These biomarkers are used to evaluate the effects on related proteins involved in memory in the hippocampus of mice exposed to TBPH. The levels of BDNF, p-CREB, and PSD-95 in the hippocampus were measured using commercial ELISA kits, according to the manufacturer’s instructions. The sensitivities of the ELISA kits were 1.0 pg/mL for BDNF, 0.1 ng/mL for p-CREB, and 0.1 ng/mL for PSD-95. The concentrations were measured in duplicate for each sample.

Western blot

The expression of GRP78, PERK, and CHOP protein in the hippocampus from mice in each group was detected by western blot. After the frozen mouse, hippocampal tissue was lysed with RIPA lysate, the total protein was extracted, and the protein concentration in the sample was determined by BCA. The protein was separated by 10 μL 10% SDS-PAGE gel electrophoresis and then transferred to a 0.45 μm polyvinylidene fluoride (PVDF) membrane. An anti-blocking buffer was added and the solution shaken at room temperature for 1 h. Then GAPDH (5% skim milk, 1: 10,000), GRP78 (5% skim milk, 1:2000), PERK (5% BAS, 1:1000), and CHOP (5% BAS, 1:1000) antibodies were added and sealed overnight at 4°C. The membrane was washed and incubated with sheep anti-rabbit second antibody at room temperature for 1 h. The gray values and gray ratios of GAPDH, GRP78, PERK, and CHOP bands for each sample were obtained.

Statistical analysis

The obtained experimental data were expressed as mean ± standard error of the mean (SEM) and analyzed using GraphPad Prism 8.0 (San Diego, CA, USA). The differences between groups were analyzed for significance by performing a one-way analysis of variance combined with a Tukey test. A p-value of <0.05 was regarded as significant.

Results

Effects of TBPH and CUR treatment on spatial learning and memory in mice

Figure 1 presents the heatmaps of the five different treatment groups showing the 60 s mouse trajectories while searching for the platform. There was insignificant reduction in density of target area trajectories of mice in 200 mg·kg⁻¹ TBPH group as compared to normal. There was also no significant increase in purposeful searching for the platform in the co-exposure group (TBPH + CUR) group compared with the 200 mg·kg⁻¹ TBPH group.

Figure 1.

Heatmaps of mouse trajectories in the MWM for the different treatment groups (n=8). The yellow, green, and blue tracks represent the exercise residence times of the mice over the whole area. Yellow tracks indicate the longest time spent in motion, followed by green then blue, and no trace means that the mice did not move into that region.

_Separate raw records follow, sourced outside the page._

theorem st16 (x0 : BitVec 1) (x1 : BitVec 3) (x2 : BitVec 7) (x3 : BitVec 7) (x4 : BitVec 4) : Statement (.st16 x0 x1 x2 x3 x4) := by
  intro hw w h
  obtain ⟨r0, r1, f0, f1, f2, f3, f4⟩ := shape33 (v0 := 0) (v1 := 105) (by decide) (by decide) x0 x1 x2 x3 x4 (w := w) h
  have m1 : hits w 0x7F000007 0x69000000 = true := hits_runs [(0, 3, 0), (24, 7, 105)] (List.forall_mem_cons.2 ⟨r0, (List.forall_mem_cons.2 ⟨r1, (List.forall_mem_nil _)⟩)⟩) (by decide) (by decide)
  have e : w.toNat / 2 ^ 24 % 128 = 105 := by omega
  simp only [pattern, e, Nat.reduceDiv, Nat.reduceMod, pattern6, m1, if_true, f0, f1, f2, f3, f4]

theorem st32 (x0 : BitVec 1) (x1 : BitVec 3) (x2 : BitVec 7) (x3 : BitVec 7) (x4 : BitVec 4) : Statement (.st32 x0 x1 x2 x3 x4) := by
  intro hw w h
  obtain ⟨r0, r1, f0, f1, f2, f3, f4⟩ := shape33 (v0 := 0) (v1 := 106) (by decide) (by decide) x0 x1 x2 x3 x4 (w := w) h
  have m1 : hits w 0x7F000007 0x6A000000 = true := hits_runs [(0, 3, 0), (24, 7, 106)] (List.forall_mem_cons.2 ⟨r0, (List.forall_mem_cons.2 ⟨r1, (List.forall_mem_nil _)⟩)⟩) (by decide) (by decide)
  have e : w.toNat / 2 ^ 24 % 128 = 106 := by omega
  simp only [pattern, e, Nat.reduceDiv, Nat.reduceMod, pattern6, m1, if_true, f0, f1, f2, f3, f4]

theorem st64 (x0 : BitVec 1) (x1 : BitVec 3) (x2 : BitVec 7) (x3 : BitVec 7) (x4 : BitVec 4) : Statement (.st64 x0 x1 x2 x3 x4) := by
  intro hw w h
  obtain ⟨r0, r1, f0, f1, f2, f3, f4⟩ := shape33 (v0 := 0) (v1 := 107) (by decide) (by decide) x0 x1 x2 x3 x4 (w := w) h
  have m1 : hits w 0x7F000007 0x6B000000 = true := hits_runs [(0, 3, 0), (24, 7, 107)] (List.forall_mem_cons.2 ⟨r0, (List.forall_mem_cons.2 ⟨r1, (List.forall_mem_nil _)⟩)⟩) (by decide) (by decide)
  have e : w.toNat / 2 ^ 24 % 128 = 107 := by omega
  simp only [pattern, e, Nat.reduceDiv, Nat.reduceMod, pattern6, m1, if_true, f0, f1, f2, f3, f4]

theorem st128 (x0 : BitVec 1) (x1 : BitVec 3) (x2 : BitVec 7) (x3 : BitVec 7) (x4 : BitVec 4) : Statement (.st128 x0 x1 x2 x3 x4) := by
  intro hw w h
  obtain ⟨r0, r1, f0, f1, f2, f3, f4⟩ := shape33 (v0 := 0) (v1 := 108) (by decide) (by decide) x0 x1 x2 x3 x4 (w := w) h
  have m1 : hits w 0x7F000007 0x6C000000 = true := hits_runs [(0, 3, 0), (24, 7, 108)] (List.forall_mem_cons.2 ⟨r0, (List.forall_mem_cons.2 ⟨r1, (List.forall_mem_nil _)⟩)⟩) (by decide) (by decide)
  have e : w.toNat / 2 ^ 24 % 128 = 108 := by omega
  simp only [pattern, e, Nat.reduceDiv, Nat.reduceMod, pattern6, m1, if_true, f0, f1, f2, f3, f4]

theorem atom (x0 : BitVec 1) (x1 : BitVec 3) (x2 : BitVec 7) (x3 : BitVec 7) (x4 : BitVec 4) (x5 : BitVec 3) : Statement (.atom x0 x1 x2 x3 x4 x5) := by
  intro hw w h
  obtain ⟨r0, f0, f1, f2, f3, f4, f5⟩ := shape25 (v0 := 109) (by decide) x0 x1 x2 x3 x4 x5 (w := w) h
  have m1 : hits w 0x7F000000 0x6D000000 = true := hits_runs [(24, 7, 109)] (List.forall_mem_cons.2 ⟨r0, (List.forall_mem_nil _)⟩) (by decide) (by decide)
  have e : w.toNat / 2 ^ 24 % 128 = 109 := by omega
  simp only [pattern, e, Nat.reduceDiv, Nat.reduceMod, pattern6, m1, if_true, f0, f1, f2, f3, f4, f5]

theorem cas (x0 : BitVec 1) (x1 : BitVec 3) (x2 : BitVec 7) (x3 : BitVec 7) (x4 : BitVec 3) : Statement (.cas x0 x1 x2 x3 x4) := by
  intro hw w h
  obtain ⟨r0, r1, f0, f1, f2, f3, f4⟩ := shape23 (v0 := 0) (v1 := 110) (by decide) (by decide) x0 x1 x2 x3 x4 (w := w) h
  have m1 : hits w 0x7F000078 0x6E000000 = true := hits_runs [(3, 4, 0), (24, 7, 110)] (List.forall_mem_cons.2 ⟨r0, (List.forall_mem_cons.2 ⟨r1, (List.forall_mem_nil _)⟩)⟩) (by decide) (by decide)
  have e : w.toNat / 2 ^ 24 % 128 = 110 := by omega
  simp only [pattern, e, Nat.reduceDiv, Nat.reduceMod, pattern6, m1, if_true, f0, f1, f2, f3, f4]

theorem red (x0 : BitVec 1) (x1 : BitVec 3) (x2 : BitVec 7) (x3 : BitVec 7) (x4 : BitVec 4) (x5 : BitVec 3) : Statement (.red x0 x1 x2 x3 x4 x5) := by
  intro hw w h
  obtain ⟨r0, f0, f1, f2, f3, f4, f5⟩ := shape25 (v0 := 111) (by decide) x0 x1 x2 x3 x4 x5 (w := w) h
  have m1 : hits w 0x7F000000 0x6F000000 = true := hits_runs [(24, 7, 111)] (List.forall_mem_cons.2 ⟨r0, (List.forall_mem_nil _)⟩) (by decide) (by decide)
  have e : w.toNat / 2 ^ 24 % 128 = 111 := by omega
  simp only [pattern, e, Nat.reduceDiv, Nat.reduceMod, pattern6, m1, if_true, f0, f1, f2, f3, f4, f5]

theorem lds8 (x0 : BitVec 1) (x1 : BitVec 3) (x2 : BitVec 7) (x3 : BitVec 7) (x4 : BitVec 3) (x5 : BitVec 1) (x6 : BitVec 3) : Statement (.lds8 x0 x1 x2 x3 x4 x5 x6) := by
  intro hw w h
  obtain ⟨r0, f0, f1, f2, f3, f4, f5, f6⟩ := shape34 (v0 := 112) (by decide) x0 x1 x2 x3 x4 x5 x6 (w := w) h
  have m1 : hits w 0x7F000000 0x70000000 = true := hits_runs [(24, 7, 112)] (List.forall_mem_cons.2 ⟨r0, (List.forall_mem_nil _)⟩) (by decide) (by decide)
  have e : w.toNat / 2 ^ 24 % 128 = 112 := by omega
  simp only [pattern, e, Nat.reduceDiv, Nat.reduceMod, pattern7, m1, if_true, f0, f1, f2, f3, f4, f5, f6]

theorem lds16 (x0 : BitVec 1) (x1 : BitVec 3) (x2 : BitVec 7) (x3 : BitVec 7) (x4 : BitVec 3) (x5 : BitVec 1) (x6 : BitVec 3) : Statement (.lds16 x0 x1 x2 x3 x4 x5 x6) := by
  intro hw w h
  obtain ⟨r0, f0, f1, f2, f3, f4, f5, f6⟩ := shape34 (v0 := 113) (by decide) x0 x1 x2 x3 x4 x5 x6 (w := w) h
  have m1 : hits w 0x7F000000 0x71000000 = true := hits_runs [(24, 7, 113)] (List.forall_mem_cons.2 ⟨r0, (List.forall_mem_nil _)⟩) (by decide) (by decide)
  have e : w.toNat / 2 ^ 24 % 128 = 113 := by omega
  simp only [pattern, e, Nat.reduceDiv, Nat.reduceMod, pattern7, m1, if_true, f0, f1, f2, f3, f4, f5, f6]

theorem lds32 (x0 : BitVec 1) (x1 : BitVec 3) (x2 : BitVec 7) (x3 : BitVec 7) (x4 : BitVec 3) (x5 : BitVec 1) (x6 : BitVec 3) : Statement (.lds32 x0 x1 x2 x3 x4 x5 x6) := by
  intro hw w h
  obtain ⟨r0, f0, f1, f2, f3, f4, f5, f6⟩ := shape34 (v0 := 114) (by decide) x0 x1 x2 x3 x4 x5 x6 (w := w) h
  have m1 : hits w 0x7F000000 0x72000000 = true := hits_runs [(24, 7, 114)] (List.forall_mem_cons.2 ⟨r0, (List.forall_mem_nil _)⟩) (by decide) (by decide)
  have e : w.toNat / 2 ^ 24 % 128 = 114 := by omega
  simp only [pattern, e, Nat.reduceDiv, Nat.reduceMod, pattern7, m1, if_true, f0, f1, f2, f3, f4, f5, f6]

theorem lds64 (x0 : BitVec 1) (x1 : BitVec 3) (x2 : BitVec 7) (x3 : BitVec 7) (x4 : BitVec 3) (x5 : BitVec 1) (x6 : BitVec 3) : Statement (.lds64 x0 x1 x2 x3 x4 x5 x6) := by
  intro hw w h
  obtain ⟨r0, f0, f1, f2, f3, f4, f5, f6⟩ := shape34 (v0 := 115) (by decide) x0 x1 x2 x3 x4 x5 x6 (w := w) h
  have m1 : hits w 0x7F000000 0x73000000 = true := hits_runs [(24, 7, 115)] (List.forall_mem_cons.2 ⟨r0, (List.forall_mem_nil _)⟩) (by decide) (by decide)
  have e : w.toNat / 2 ^ 24 % 128 = 115 := by omega
  simp only [pattern, e, Nat.reduceDiv, Nat.reduceMod, pattern7, m1, if_true, f0, f1, f2, f3, f4, f5, f6]

theorem lds128 (x0 : BitVec 1) (x1 : BitVec 3) (x2 : BitVec 7) (x3 : BitVec 7) (x4 : BitVec 3) (x5 : BitVec 1) (x6 : BitVec 3) : Statement (.lds128 x0 x1 x2 x3 x4 x5 x6) := by
  intro hw w h
  obtain ⟨r0, f0, f1, f2, f3, f4, f5, f6⟩ := shape34 (v0 := 116) (by decide) x0 x1 x2 x3 x4 x5 x6 (w := w) h
  have m1 : hits w 0x7F000000 0x74000000 = true := hits_runs [(24, 7, 116)] (List.forall_mem_cons.2 ⟨r0, (List.forall_mem_nil _)⟩) (by decide) (by decide)
  have e : w.toNat / 2 ^ 24 % 128 = 116 := by omega
  simp only [pattern, e, Nat.reduceDiv, Nat.reduceMod, pattern7, m1, if_true, f0, f1, f2, f3, f4, f5, f6]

Figure 2(a) shows that during the 5-day training period in the positioning navigation experiment, the average time taken to find the hidden platform gradually decreased in all groups, but no significant difference was found (p > 0.05), all groups showing a purposeful search for the hidden platform. In addition, there was no significant difference in swimming speed between the five groups of mice (p > 0.05) (Supplementary Table S1). Figure 2(b) shows that compared with the control, less time is spent in the target quadrant by the TBPH group, but the difference is not significant. Similarly, Figure 2(c) shows that even though there was a reduction in the number of times the TBPH mice crossed the platform area, the result is also not statistically significant compared with the control. The results of the 20 mg·kg⁻¹ TBPH group compared with the 200 mg·kg⁻¹ TBPH group showed that the search time in the target quadrant and the number of crossings of the platform area decreased with the increase in TBPH concentration. In contrast, the search time in the target quadrant and the number of crossings of the platform area in the TBPH + CUR group were higher than in the 200 mg·kg⁻¹ TBPH group.

Figure 2.

Results of MWM for the different treatment groups (n=8). (a) The escape latency (s); (b) the time spent in the target quadrant; and (c) the number of crossings of the platform area.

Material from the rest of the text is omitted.